Although still not available in stable Nix, Flakes can already be used using wrappers and the unstable nix package. Inspired by my work and eager to try them for some private project i migrated my blog’s tooling to use Flakes while also keeping up with the latest additions to the Haskell/Hakyll world.

Was it worth it? We will see but first, what am I even talking about?

Flake (noun, /fleɪk/)

a person you cannot trust to remember things or to do what they promise, or someone who behaves in a strange way

Cambridge Dictionary1

Well, this was not too helpful and does not sound too promising either. So which other definition do we find there?

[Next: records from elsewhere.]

-- ==== Sys2Proof/Machine/Wake.lean ====
section
/-! DEFINITION. The end of a sleep's entry and of a wake (R447, R486, R516 to R519). -/

namespace Sys2Proof.Machine

/-- Save a partition's running context in full before its dies lose power (R516): it reads SAVED. -/
def saveRunning (s : State) (p : Nat) : State :=
  let x := partOf s p
  if (ctxOf x x.running).st != .running then s
  else
    let ts := tilesOf s p
    let img := ts.map fun t => (t, saveTile (tileOf s t))
    modPart (ts.foldl (fun s t => modTile s t fun y => { fencedTile y with st := .saved }) s) p fun q =>
      modCtx q q.running fun c => { c with st := .saved, betweenSteps := true, image := img }

/-- SLEEP_ENTERED (R516): running contexts are saved, compute dies and XD1-XD3 are off, ports keep one lane and VC0;
a wake source that came during the entry begins the wake at once (R519). -/
def execSleepEntered (s : State) : Res :=
  if s.pwr.sleep ≠ .entering then .next s
  else
    let s2 := ((List.range 16) ++ [17, 18, 19]).foldl powerDown (forParts s saveRunning)
    let ports := s2.lnk.ports.map fun e => (e.1, if e.2.st == .up then { e.2 with st := PortSt.sleep, width := 0 } else e.2)
    let s3 := { s2 with lnk := { s2.lnk with ports := ports } }
    let s4 := pushErr { s3 with pwr := { s3.pwr with sleep := .asleep } } .sleepEnter {}
    match s.pwr.wakePend with
    | none => .next s4
    | some w => .next (wakeUp s4 w)

/-- Put a QUIESCE value that waited for the wake in force (R485). -/
def applyParked (s : State) (e : Nat × Nat × Nat × Nat) : State :=
  match fldFor e.1 e.2.1 e.2.2.2 with
  | some f => fldSet s f (fldNew s f e.1 e.2.2.1 e.2.2.2)
  | none => s

/-- Dies of a module that a wake powers: those not fenced, and XD1 to XD3. -/
def wakeDies (s : State) : List Nat := ((List.range 16).filter fun d => !isFenced s (dieUnit d)) ++ [17, 18, 19]

/-- A partition after the wake: its running context's image is back, at a step boundary. -/
def contextBack (s : State) (p : Nat) : State :=
  let c := ctxOf (partOf s p) (partOf s p).running
  if c.st != .saved then s
  else
    let s1 := (c.image.filter fun e => !isFenced s (tileUnit e.1)).foldl (fun s e => modTile s e.1 (restoredTile false e.2)) s
    modPart s1 p fun x => modCtx x x.running fun c => { c with st := .running, betweenSteps := false, image := [] }

/-- WAKE_COMPLETE (R517): dies, stacks and ports are back, contexts RUNNING, STATE reads AWAKE, staged values apply. -/
def execWakeComplete (s : State) : Res :=
  if s.pwr.sleep ≠ .waking then .next s
  else
    let s1 := (wakeDies s).foldl powerUp s
    let s2 := { s1 with lnk := { s1.lnk with ports := s1.lnk.ports.map fun e => (e.1, portAwake e.2) } }
    let s3 := forParts s2 contextBack
    let s4 := { s3 with pwr := { s3.pwr with sleep := .awake, wakePend := none, parked := [] } }
    let s5 := s.pwr.parked.foldl applyParked s4
    .next (refreshRoutes (forParts s5 fun s p => applyStaged s p 0))

end Sys2Proof.Machine
end

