-- ==== Sys2Proof/Machine/Step.lean ====
section
/-! DEFINITION. One step of the module: the command at the front of the queue acts (R4 to R6). -/

namespace Sys2Proof.Machine

/-- Take the command at the front of the queue and run it on the state with the queue's rest; an empty queue idles
(notes/assumptions/4.md). -/
def step (s : State) : Host.Outcome State Fault Refusal :=
  match s.pending with
  | [] => .next s
  | c :: r => exec c { s with pending := r }

/-- The state with the command a word spells at the front of its queue; unchanged where the word spells none. -/
def State.withFetchWord (s : State) (nbits w : Nat) : State :=
  match decodeTableWord nbits w with
  | some c => { s with pending := c :: s.pending }
  | none => s

end Sys2Proof.Machine
end

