/-! ### Expanders and module memory -/

/-- R98, R277, R278, R283 to R285, R287, R288: a block's length byte comes; its bytes are decoded into a place, those of a
GATHER's records in lockstep into the rows they complete, and forwarded; a list that every recipient sends alike is taken, an
absent or differing one abandons the step; a page is sealed. -/
def Obligations.Expanders : Prop :=
  ∀ (d : Fin 16) (e : Fin 4) (l : Fin 32) (s : State) (p : Nat), partOfDie s d = some p → laneLive s d e = true →
    let k := laneKey d e l
    (∀ i r, let x := openLane s d e p l ((laneOf s k).list.length + 1) (laneOf s k)
      gatherTakes s d e l = false → x.todo = i :: r → x.reads.length < readRoom x → Gives (.lengthByteArrive d e l) s fun u =>
        (laneOf u k).todo = r ∧ (laneOf u k).reads = x.reads ++ [(i, lenOf s i.blk)]) ∧
    (∀ f fs i n rest errs, (laneOf s k).list = f :: fs → (laneOf s k).reads = (i, n) :: rest →
      (laneOf s k).places.length < 2 → isGather f = false →
      Gives (.blockDecode d e l errs) s fun u => (laneOf u k).reads = rest ∧ (laneOf u k).places = (laneOf s k).places ++
        [((blockData s d e p f i.blk n errs).1.take i.take).map fun b => (i.blk, b)]) ∧
    (∀ f fs errs rg rb nr, (laneOf s k).list = f :: fs → f.kind = .gather rg rb nr → (laneOf s k).places.length ≤ 5 →
      let w := (gatherWindow (laneOf s k).nrec (laneOf s k).chunk).length
      0 < w → w ≤ (laneOf s k).reads.length → Gives (.blockDecode d e l errs) s fun u =>
        laneOf u k = nextEntry (gatherStep { laneOf s k with reads := (laneOf s k).reads.drop w } f rb nr
          (decodeReads s d e p f ((laneOf s k).reads.take w) errs []).2)) ∧
    (∀ f fs c rest, (laneOf s k).list = f :: fs → (laneOf s k).places = c :: rest →
      (∀ r ∈ f.rcp, fifoLen (tileOf s (d * 64 + r)) f.fifo ≤ 2048) →
      Gives (.blockForward d e l) s fun u =>
        u = (f.rcp.map fun r => d.val * 64 + r).foldl (fun s' t => settle (modTile s' t fun y =>
            fifoPush y ((laneOf s k).home.headD e) k f.fifo (c.drop (skipOf (laneOf s k) (t % 64)))) t)
          (setLane s k (forwarded (laneOf s k) e f c))) ∧
    (∀ layer group (set : Fin 8) copies sel more, appliedOf s d e layer group set false = sel :: more →
      let mks := appliedOf s d e layer group set true
      let sent := (if mks = [] then (sel :: more).map computedOf else mks.map BandSt.list) ++ copies
      ((∀ c ∈ sent, sent.head? = some c) → Gives (.bandListArrive d e layer group set copies) s fun u =>
        bandLists d e layer group set sel mks.head? ∈ u.exps.lists) ∧
      ∀ st, (∃ c ∈ sent, sent.head? ≠ some c) → QueueOpen s → (partOf s p).exec = some st →
        Gives (.bandListArrive d e layer group set copies) s fun u =>
          Recorded s u .expList [layer, group, set.val] ∧ Abandons p st toRetell u) ∧
    (∀ f fs st, (laneOf s k).list = f :: fs → (laneOf s k).opened = false →
      waitsList s d ((laneOf s k).home.headD e) f = true → QueueOpen s → (partOf s p).exec = some st → st.rerun = false →
      Gives (.expListTimeout d e l) s fun u =>
        Recorded s u .expList [f.layer, f.group, f.set] ∧ Abandons p st toRetell u) ∧
    (∀ (a : Fin 8) page, (pageOf (partOf s a) page).st = .sealing → Gives (.sealComplete a page) s fun u =>
      pageOf (partOf u a) page = if (pageOf (partOf s a) page).refs = 0 then Page.init
        else { pageOf (partOf s a) page with st := .sealed, writer := none })
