-- ==== Sys2Proof/Laws/State.lean ====
section
/-! SUPPORT. What each update of the state leaves alone: one lemma a field, true by unfolding (Machine/Ops.lean). -/

namespace Sys2Proof.Machine

/-- What every step of a fold leaves alone, the fold leaves alone. -/
theorem foldl_same {α β : Type} (v : State → β) {f : State → α → State} (h : ∀ s x, v (f s x) = v s) (xs : List α) (s : State) :
    v (xs.foldl f s) = v s := by
  induction xs generalizing s with
  | nil => rfl
  | cons x r ih => exact (ih _).trans (h s x)

/-! ### setTile -/

@[simp] theorem setTile_tmb (s : State) (t : Nat) (x : Tile) : (setTile s t x).tmb = s.tmb := rfl
@[simp] theorem setTile_latches (s : State) (t : Nat) (x : Tile) : (setTile s t x).latches = s.latches := rfl
@[simp] theorem setTile_halves (s : State) (t : Nat) (x : Tile) : (setTile s t x).halves = s.halves := rfl
@[simp] theorem setTile_pwr (s : State) (t : Nat) (x : Tile) : (setTile s t x).pwr = s.pwr := rfl
@[simp] theorem setTile_mem (s : State) (t : Nat) (x : Tile) : (setTile s t x).mem = s.mem := rfl
@[simp] theorem setTile_exps (s : State) (t : Nat) (x : Tile) : (setTile s t x).exps = s.exps := rfl
@[simp] theorem setTile_cmp (s : State) (t : Nat) (x : Tile) : (setTile s t x).cmp = s.cmp := rfl
@[simp] theorem setTile_parts (s : State) (t : Nat) (x : Tile) : (setTile s t x).parts = s.parts := rfl
@[simp] theorem setTile_slots (s : State) (t : Nat) (x : Tile) : (setTile s t x).slots = s.slots := rfl
@[simp] theorem setTile_hif (s : State) (t : Nat) (x : Tile) : (setTile s t x).hif = s.hif := rfl
@[simp] theorem setTile_log (s : State) (t : Nat) (x : Tile) : (setTile s t x).log = s.log := rfl
@[simp] theorem setTile_lnk (s : State) (t : Nat) (x : Tile) : (setTile s t x).lnk = s.lnk := rfl
@[simp] theorem setTile_ras (s : State) (t : Nat) (x : Tile) : (setTile s t x).ras = s.ras := rfl
@[simp] theorem setTile_boot (s : State) (t : Nat) (x : Tile) : (setTile s t x).boot = s.boot := rfl
@[simp] theorem setTile_sec (s : State) (t : Nat) (x : Tile) : (setTile s t x).sec = s.sec := rfl
@[simp] theorem setTile_side (s : State) (t : Nat) (x : Tile) : (setTile s t x).side = s.side := rfl
@[simp] theorem setTile_free (s : State) (t : Nat) (x : Tile) : (setTile s t x).free = s.free := rfl
@[simp] theorem setTile_out (s : State) (t : Nat) (x : Tile) : (setTile s t x).out = s.out := rfl
@[simp] theorem setTile_pending (s : State) (t : Nat) (x : Tile) : (setTile s t x).pending = s.pending := rfl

a small, thin piece of something, especially if it has come from a surface covered with a layer of something

This will definitely sound relatable in a moment.

Why?

Nix derivations are not completely sand boxed! Well the build is, meaning during the phases no network access, or access to to the hosts file system is possible. What is not so hermetic is the nix expression itself. Have you ever seen this line?

{pkgs ? import <nixpkgs> {}}:

Yes you have, certainly! One of the reasons why a derivation might fail on your system is due to this. The problem is that it relies on the nixpkgs channel currently active on your system, which is a major impurity, because people tend to not have the same version active or might even set it to different releases (release-xx.xx, unstable, …).
The common way around this is to pin the nixpkgs used by the developer. This is only a convention though. There is no definite way how to do this. You can see an example in my previous aticle about how I use nix on this blog. The main idea is to state the current version of nixpkgs in a file, fetch the tarball of that version and build against that. This is fine but requires us to update the version manually, and is not consistent among projects.
Alternatively, the tool that emerged from this is niv. Niv provides an easy interface to add external sources and import them from the projects Nix file. Niv in the background writes a lockfile and streamlines updating.

So there might be a way to pin packages and with some discipline we can get around this impurity. How about this then?

{ develop ? true }:
...
if develop then ...
           else ...

So easily your derivation becomes dependent on some command line argument. In this case it’s a simple flag (how do you know?). In other cases it could expect a string even, like setting the ghc version used. This poses multiple problems. First you create an impurity, you depend on some command line flag to be given. More importantly, these inputs are not discoverable without inspecting the nix file, for string inputs, it might even be hard to figure out which values it takes, in which format, etc for this you need to dig through the definition. Also, even with defaults set, importing the project from another place expects the importer to know which arguments they can/must give and require them to inspect the definition again.

Another issue you might come across:

{...}:
let
...
in {
  inherit shell app some-other-app;
}

How do you know what to import, what does it do? There are simply no inherent semantics and also no conventions.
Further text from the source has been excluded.